While more contributors can often lead to a more sophisticated and capable product (and/or one that is developed more quickly), it also increases the likelihood of conflicts or other issues in the code.  Your workflow process should be robust enough to handle the volume of work your team produces.

Continuous Integration

Leveraging continuous integration tools within your workflow can protect the team against unexpected integration errors that tend to slow down development. With this greater margin for error, you may be able to consider more sophisticated branching strategies with increased confidence.

Unit & Automated Testing

What is the extent of your test coverage? What is the general culture on your team around testing? When new and existing code is covered with unit tests, it reduces the likelihood of introducing regression errors into the main branch. 

Automation

Even a little automation can go a long way towards reducing friction in your workflows. For example, you could have a script that automatically cherry-picks certain commits from your main branch to a release branch based on a predefined naming pattern or keywords.

Mobile Considerations

The first modern version control systems appeared almost 20 years ago, and in the interim we’ve seen plenty of different approaches to team workflows. However, many of them aren’t ideal for modern mobile software development. 

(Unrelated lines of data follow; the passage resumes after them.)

/-! ### Big-endian fields -/

theorem be16_bytes16 (v : Word16) : be16 (v.extractLsb' 8 8) (v.extractLsb' 0 8) = v := by
  apply BitVec.eq_of_getLsbD_eq
  intro i hi
  simp only [be16, BitVec.getLsbD_append, BitVec.getLsbD_extractLsb']
  by_cases h : i < 8
  · simp [h]
  · simp [h, show i - 8 < 8 by omega, show 8 + (i - 8) = i by omega]

theorem be32_bytes32 (v : Word32) :
    be32 (v.extractLsb' 24 8) (v.extractLsb' 16 8) (v.extractLsb' 8 8) (v.extractLsb' 0 8) = v := by
  apply BitVec.eq_of_getLsbD_eq
  intro i hi
  simp only [be32, BitVec.getLsbD_append, BitVec.getLsbD_extractLsb']
  by_cases h1 : i < 8
  · simp [h1]
  by_cases h2 : i < 16
  · simp [h1, show i - 8 < 8 by omega, show 8 + (i - 8) = i by omega]
  by_cases h3 : i < 24
  · simp [h1, show ¬ i - 8 < 8 by omega, show i - 8 - 8 < 8 by omega, show 16 + (i - 8 - 8) = i by omega]
  · simp [h1, show ¬ i - 8 < 8 by omega, show ¬ i - 8 - 8 < 8 by omega, show i - 8 - 8 - 8 < 8 by omega,
      show 24 + (i - 8 - 8 - 8) = i by omega]

theorem bytes16_be16 (b0 b1 : Byte) : bytes16 (be16 b0 b1) = [b0, b1] := by
  have h0 : (be16 b0 b1).extractLsb' 8 8 = b0 := by
    apply BitVec.eq_of_getLsbD_eq
    intro i hi
    simp only [be16, BitVec.getLsbD_append, BitVec.getLsbD_extractLsb']
    simp [hi, show ¬ 8 + i < 8 by omega]
  have h1 : (be16 b0 b1).extractLsb' 0 8 = b1 := by
    apply BitVec.eq_of_getLsbD_eq
    intro i hi
    simp only [be16, BitVec.getLsbD_append, BitVec.getLsbD_extractLsb']
    simp [hi]
  rw [bytes16, h0, h1]

theorem bytes32_be32 (b0 b1 b2 b3 : Byte) : bytes32 (be32 b0 b1 b2 b3) = [b0, b1, b2, b3] := by
  have h0 : (be32 b0 b1 b2 b3).extractLsb' 24 8 = b0 := by
    apply BitVec.eq_of_getLsbD_eq
    intro i hi
    simp only [be32, BitVec.getLsbD_append, BitVec.getLsbD_extractLsb']
    simp [hi, show ¬ 24 + i < 8 by omega, show ¬ 24 + i - 8 < 8 by omega,
      show ¬ 24 + i - 8 - 8 < 8 by omega, show 24 + i - 8 - 8 - 8 = i by omega]
  have h1 : (be32 b0 b1 b2 b3).extractLsb' 16 8 = b1 := by
    apply BitVec.eq_of_getLsbD_eq
    intro i hi
    simp only [be32, BitVec.getLsbD_append, BitVec.getLsbD_extractLsb']
    simp [hi, show ¬ 16 + i < 8 by omega, show ¬ 16 + i - 8 < 8 by omega,
      show 16 + i - 8 - 8 = i by omega]
  have h2 : (be32 b0 b1 b2 b3).extractLsb' 8 8 = b2 := by
    apply BitVec.eq_of_getLsbD_eq
    intro i hi
    simp only [be32, BitVec.getLsbD_append, BitVec.getLsbD_extractLsb']
    simp [hi, show ¬ 8 + i < 8 by omega,
      show 8 + i - 8 = i by omega]
  have h3 : (be32 b0 b1 b2 b3).extractLsb' 0 8 = b3 := by
    apply BitVec.eq_of_getLsbD_eq
    intro i hi
    simp only [be32, BitVec.getLsbD_append, BitVec.getLsbD_extractLsb']
    simp [hi]
  rw [bytes32, h0, h1, h2, h3]

@[simp] theorem length_bytes16 (v : Word16) : (bytes16 v).length = 2 := rfl
@[simp] theorem length_bytes32 (v : Word32) : (bytes32 v).length = 4 := rfl

/-- A 16-bit read is the field whose two bytes stand there, the first the more significant. -/
theorem rxU16_eq_ok {m : Memory} {c : Nat} {v : Word16} : rxU16 m c = .ok v ↔ holdsAt m c (bytes16 v) := by
  unfold rxU16
  constructor
  · intro h
    obtain ⟨b0, h0, h⟩ := Res.bind_eq_ok.mp h
    obtain ⟨b1, h1, h⟩ := Res.bind_eq_ok.mp h
    cases h
    rw [bytes16_be16]
    exact holdsAt_cons.mpr ⟨rxU8_eq_ok.mp h0, holdsAt_cons.mpr ⟨rxU8_eq_ok.mp h1, holdsAt_nil _ _⟩⟩
  · intro h
    obtain ⟨h0, h⟩ := holdsAt_cons.mp h
    obtain ⟨h1, -⟩ := holdsAt_cons.mp h
    rw [rxU8_eq_ok.mpr h0, Res.bind_ok, rxU8_eq_ok.mpr h1, Res.bind_ok, be16_bytes16]

/-- A 32-bit read is the field whose four bytes stand there. -/
theorem rxU32_eq_ok {m : Memory} {c : Nat} {v : Word32} : rxU32 m c = .ok v ↔ holdsAt m c (bytes32 v) := by
  unfold rxU32
  constructor
  · intro h
    obtain ⟨b0, h0, h⟩ := Res.bind_eq_ok.mp h
    obtain ⟨b1, h1, h⟩ := Res.bind_eq_ok.mp h
    obtain ⟨b2, h2, h⟩ := Res.bind_eq_ok.mp h
    obtain ⟨b3, h3, h⟩ := Res.bind_eq_ok.mp h
    cases h
    rw [bytes32_be32]
    exact holdsAt_cons.mpr ⟨rxU8_eq_ok.mp h0, holdsAt_cons.mpr ⟨rxU8_eq_ok.mp h1,
      holdsAt_cons.mpr ⟨rxU8_eq_ok.mp h2, holdsAt_cons.mpr ⟨rxU8_eq_ok.mp h3, holdsAt_nil _ _⟩⟩⟩⟩
  · intro h
    obtain ⟨h0, h⟩ := holdsAt_cons.mp h
    obtain ⟨h1, h⟩ := holdsAt_cons.mp h
    obtain ⟨h2, h⟩ := holdsAt_cons.mp h
    obtain ⟨h3, -⟩ := holdsAt_cons.mp h
    rw [rxU8_eq_ok.mpr h0, Res.bind_ok, rxU8_eq_ok.mpr h1, Res.bind_ok, rxU8_eq_ok.mpr h2, Res.bind_ok,
      rxU8_eq_ok.mpr h3, Res.bind_ok, be32_bytes32]

/-! ### Reads raise nothing, and fault only at a byte without a value -/

theorem rxU16_ne_raise (m : Memory) (c : Nat) (e : Cause) (p : Nat) : rxU16 m c ≠ .raise e p := by
  unfold rxU16
  rw [Ne, Res.bind_eq_raise]
  rintro (h | ⟨b, -, h⟩)
  · exact rxU8_ne_raise _ _ _ _ h
  · rcases Res.bind_eq_raise.mp h with h | ⟨b, -, h⟩
    · exact rxU8_ne_raise _ _ _ _ h
    · cases h

theorem rxU32_ne_raise (m : Memory) (c : Nat) (e : Cause) (p : Nat) : rxU32 m c ≠ .raise e p := by
  unfold rxU32
  rw [Ne, Res.bind_eq_raise]
  rintro (h | ⟨b, -, h⟩)
  · exact rxU8_ne_raise _ _ _ _ h
  rcases Res.bind_eq_raise.mp h with h | ⟨b, -, h⟩
  · exact rxU8_ne_raise _ _ _ _ h
  rcases Res.bind_eq_raise.mp h with h | ⟨b, -, h⟩
  · exact rxU8_ne_raise _ _ _ _ h
  rcases Res.bind_eq_raise.mp h with h | ⟨b, -, h⟩
  · exact rxU8_ne_raise _ _ _ _ h
  · cases h

theorem rxU8_eq_fault {m : Memory} {c : Nat} {f : Fault} (h : rxU8 m c = .fault f) :
    m.read c = none ∧ f = .unwrittenByte .rx c := readByte_eq_fault.mp h

theorem rxU16_eq_fault {m : Memory} {c : Nat} {f : Fault} (h : rxU16 m c = .fault f) :
    ∃ j < 2, m.read (c + j) = none ∧ f = .unwrittenByte .rx (c + j) := by
  unfold rxU16 at h
  rcases Res.bind_eq_fault.mp h with h | ⟨b, -, h⟩
  · exact ⟨0, by omega, rxU8_eq_fault h⟩
  · rcases Res.bind_eq_fault.mp h with h | ⟨b, -, h⟩
    · exact ⟨1, by omega, rxU8_eq_fault h⟩
    · cases h

theorem rxU32_eq_fault {m : Memory} {c : Nat} {f : Fault} (h : rxU32 m c = .fault f) :
    ∃ j < 4, m.read (c + j) = none ∧ f = .unwrittenByte .rx (c + j) := by
  unfold rxU32 at h
  rcases Res.bind_eq_fault.mp h with h | ⟨b, -, h⟩
  · exact ⟨0, by omega, rxU8_eq_fault h⟩
  rcases Res.bind_eq_fault.mp h with h | ⟨b, -, h⟩
  · exact ⟨1, by omega, rxU8_eq_fault h⟩
  rcases Res.bind_eq_fault.mp h with h | ⟨b, -, h⟩
  · exact ⟨2, by omega, rxU8_eq_fault h⟩
  rcases Res.bind_eq_fault.mp h with h | ⟨b, -, h⟩
  · exact ⟨3, by omega, rxU8_eq_fault h⟩
  · cases h

theorem rxU16_congr {m m' : Memory} {c : Nat} (h : ∀ j < 2, m.read (c + j) = m'.read (c + j)) :
    rxU16 m c = rxU16 m' c := by
  unfold rxU16
  rw [rxU8_congr (c := c) (h 0 (by omega)), rxU8_congr (h 1 (by omega))]

theorem rxU32_congr {m m' : Memory} {c : Nat} (h : ∀ j < 4, m.read (c + j) = m'.read (c + j)) :
    rxU32 m c = rxU32 m' c := by
  unfold rxU32
  rw [rxU8_congr (c := c) (h 0 (by omega)), rxU8_congr (h 1 (by omega)), rxU8_congr (h 2 (by omega)),
    rxU8_congr (h 3 (by omega))]

/-! ### Stage 0: the header -/

/-- A header is parsed exactly where 12 bytes remain and its bytes stand at index 0. -/
theorem parseHeader_eq_ok {m : Memory} {n : Nat} {h : Header} :
    parseHeader m n = .ok h ↔ 12 ≤ n ∧ holdsAt m 0 (headerWire h) := by
  obtain ⟨id, flags, qd, an, ns, ar⟩ := h
  unfold parseHeader headerWire
  simp only [holdsAt_append, List.length_append, length_bytes16, Nat.zero_add, Nat.reduceAdd]
  constructor
  · intro h
    obtain ⟨u, hu, h⟩ := Res.bind_eq_ok.mp h
    have hn := (needRx_eq_ok u (by decide)).mp hu
    simp only [Config.headerLen] at hn
    obtain ⟨v0, h0, h⟩ := Res.bind_eq_ok.mp h
    obtain ⟨v1, h1, h⟩ := Res.bind_eq_ok.mp h
    obtain ⟨v2, h2, h⟩ := Res.bind_eq_ok.mp h
    obtain ⟨v3, h3, h⟩ := Res.bind_eq_ok.mp h
    obtain ⟨v4, h4, h⟩ := Res.bind_eq_ok.mp h
    obtain ⟨v5, h5, h⟩ := Res.bind_eq_ok.mp h
    cases h
    exact ⟨by omega, ⟨⟨⟨⟨⟨rxU16_eq_ok.mp h0, rxU16_eq_ok.mp h1⟩, rxU16_eq_ok.mp h2⟩, rxU16_eq_ok.mp h3⟩,
      rxU16_eq_ok.mp h4⟩, rxU16_eq_ok.mp h5⟩⟩
  · rintro ⟨hn, ⟨⟨⟨⟨⟨h0, h1⟩, h2⟩, h3⟩, h4⟩, h5⟩⟩
    rw [needRx_pass (by simp only [Config.headerLen]; omega), Res.bind_ok, rxU16_eq_ok.mpr h0, Res.bind_ok,
      rxU16_eq_ok.mpr h1, Res.bind_ok, rxU16_eq_ok.mpr h2, Res.bind_ok, rxU16_eq_ok.mpr h3, Res.bind_ok,
      rxU16_eq_ok.mpr h4, Res.bind_ok, rxU16_eq_ok.mpr h5, Res.bind_ok]

/-- A header raises SHORT_HEADER at 0, exactly where fewer than 12 bytes remain. -/
theorem parseHeader_eq_raise {m : Memory} {n : Nat} {e : Cause} {p : Nat} :
    parseHeader m n = .raise e p ↔ n < 12 ∧ e = .shortHeader ∧ p = 0 := by
  unfold parseHeader
  constructor
  · intro h
    rcases Res.bind_eq_raise.mp h with h | ⟨u, -, h⟩
    · obtain ⟨rfl, rfl, hn⟩ := needRx_eq_raise h
      simp only [Config.headerLen] at hn
      exact ⟨by omega, rfl, rfl⟩
    rcases Res.bind_eq_raise.mp h with h | ⟨v, -, h⟩
    · exact absurd h (rxU16_ne_raise _ _ _ _)
    rcases Res.bind_eq_raise.mp h with h | ⟨v, -, h⟩
    · exact absurd h (rxU16_ne_raise _ _ _ _)
    rcases Res.bind_eq_raise.mp h with h | ⟨v, -, h⟩
    · exact absurd h (rxU16_ne_raise _ _ _ _)
    rcases Res.bind_eq_raise.mp h with h | ⟨v, -, h⟩
    · exact absurd h (rxU16_ne_raise _ _ _ _)
    rcases Res.bind_eq_raise.mp h with h | ⟨v, -, h⟩
    · exact absurd h (rxU16_ne_raise _ _ _ _)
    rcases Res.bind_eq_raise.mp h with h | ⟨v, -, h⟩
    · exact absurd h (rxU16_ne_raise _ _ _ _)
    · cases h
  · rintro ⟨hn, rfl, rfl⟩
    rw [needRx_fail (by simp only [Config.headerLen]; omega) (by decide), Res.bind_raise]

theorem parseHeader_eq_fault {m : Memory} {n : Nat} {f : Fault} (h : parseHeader m n = .fault f) :
    ∃ a < 12, a < n ∧ m.read a = none ∧ f = .unwrittenByte .rx a := by
  unfold parseHeader at h
  rcases Res.bind_eq_fault.mp h with h | ⟨u, hu, h⟩
  · exact absurd h (needRx_ne_fault _ _ _ _ _ _)
  have hn := (needRx_eq_ok u (by decide)).mp hu
  simp only [Config.headerLen] at hn
  rcases Res.bind_eq_fault.mp h with h | ⟨v, -, h⟩
  · obtain ⟨j, hj, h⟩ := rxU16_eq_fault h; exact ⟨0 + j, by omega, by omega, h⟩
  rcases Res.bind_eq_fault.mp h with h | ⟨v, -, h⟩
  · obtain ⟨j, hj, h⟩ := rxU16_eq_fault h; exact ⟨2 + j, by omega, by omega, h⟩
  rcases Res.bind_eq_fault.mp h with h | ⟨v, -, h⟩
  · obtain ⟨j, hj, h⟩ := rxU16_eq_fault h; exact ⟨4 + j, by omega, by omega, h⟩
  rcases Res.bind_eq_fault.mp h with h | ⟨v, -, h⟩
  · obtain ⟨j, hj, h⟩ := rxU16_eq_fault h; exact ⟨6 + j, by omega, by omega, h⟩
  rcases Res.bind_eq_fault.mp h with h | ⟨v, -, h⟩
  · obtain ⟨j, hj, h⟩ := rxU16_eq_fault h; exact ⟨8 + j, by omega, by omega, h⟩
  rcases Res.bind_eq_fault.mp h with h | ⟨v, -, h⟩
  · obtain ⟨j, hj, h⟩ := rxU16_eq_fault h; exact ⟨10 + j, by omega, by omega, h⟩
  · cases h

theorem parseHeader_congr {m m' : Memory} {n : Nat} (hm : ∀ a < 12, a < n → m.read a = m'.read a) :
    parseHeader m n = parseHeader m' n := by
  unfold parseHeader
  by_cases hn : 12 ≤ n
  · rw [rxU16_congr fun j hj => hm (0 + j) (by omega) (by omega), rxU16_congr fun j hj => hm (2 + j) (by omega) (by omega),
      rxU16_congr fun j hj => hm (4 + j) (by omega) (by omega), rxU16_congr fun j hj => hm (6 + j) (by omega) (by omega),
      rxU16_congr fun j hj => hm (8 + j) (by omega) (by omega), rxU16_congr fun j hj => hm (10 + j) (by omega) (by omega)]
  · rw [needRx_fail (by simp only [Config.headerLen]; omega) (by decide), Res.bind_raise, Res.bind_raise]

/-! ### Stage 3: the fixed fields -/

theorem fixedFields_eq_ok {m : Memory} {n p : Nat} {f : FixedFields} :
    fixedFields m n p = .ok f ↔ p + 10 ≤ n ∧ holdsAt m p (fixedBytes f.atype f.aclass f.ttl f.rdlength) := by
  obtain ⟨ty, cl, ttl, rd⟩ := f
  unfold fixedFields fixedBytes
  simp only [holdsAt_append, List.length_append, length_bytes16, length_bytes32, Nat.reduceAdd]
  constructor
  · intro h
    obtain ⟨u, hu, h⟩ := Res.bind_eq_ok.mp h
    have hn := (needRx_eq_ok u (by decide)).mp hu
    simp only [Config.rrFixedLen] at hn
    obtain ⟨v0, h0, h⟩ := Res.bind_eq_ok.mp h
    obtain ⟨v1, h1, h⟩ := Res.bind_eq_ok.mp h
    obtain ⟨v2, h2, h⟩ := Res.bind_eq_ok.mp h
    obtain ⟨v3, h3, h⟩ := Res.bind_eq_ok.mp h
    cases h
    exact ⟨by omega, ⟨⟨rxU16_eq_ok.mp h0, rxU16_eq_ok.mp h1⟩, rxU32_eq_ok.mp h2⟩, rxU16_eq_ok.mp h3⟩
  · rintro ⟨hn, ⟨⟨h0, h1⟩, h2⟩, h3⟩
    rw [needRx_pass (by simp only [Config.rrFixedLen]; omega), Res.bind_ok, rxU16_eq_ok.mpr h0, Res.bind_ok,
      rxU16_eq_ok.mpr h1, Res.bind_ok, rxU32_eq_ok.mpr h2, Res.bind_ok, rxU16_eq_ok.mpr h3, Res.bind_ok]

When building mobile apps, as with any binary-deployed software (and unlike web-based applications), “roll-backs” or fixes often can’t be seamlessly or quickly deployed — so it’s particularly important to protect production-ready code from unwanted regressions during releases. (Read more about the challenges of mobile releases in our previous post.)

Below, we’ll consider two particular strategies that have proven to work well for mobile development.

GitFlow

GitFlow uses a tagged master branch, a development branch, versioned release branches, feature branches, and hotfix branches. 

Work-in-progress code is contained within feature branches that are created off of, and merged back into, the main integration “development” branch. Code getting deployed to production is built from short-lived release branches that are created off of the development branch, then merged into master when the release is ready (so master always contains the latest production code), and then finally deleted.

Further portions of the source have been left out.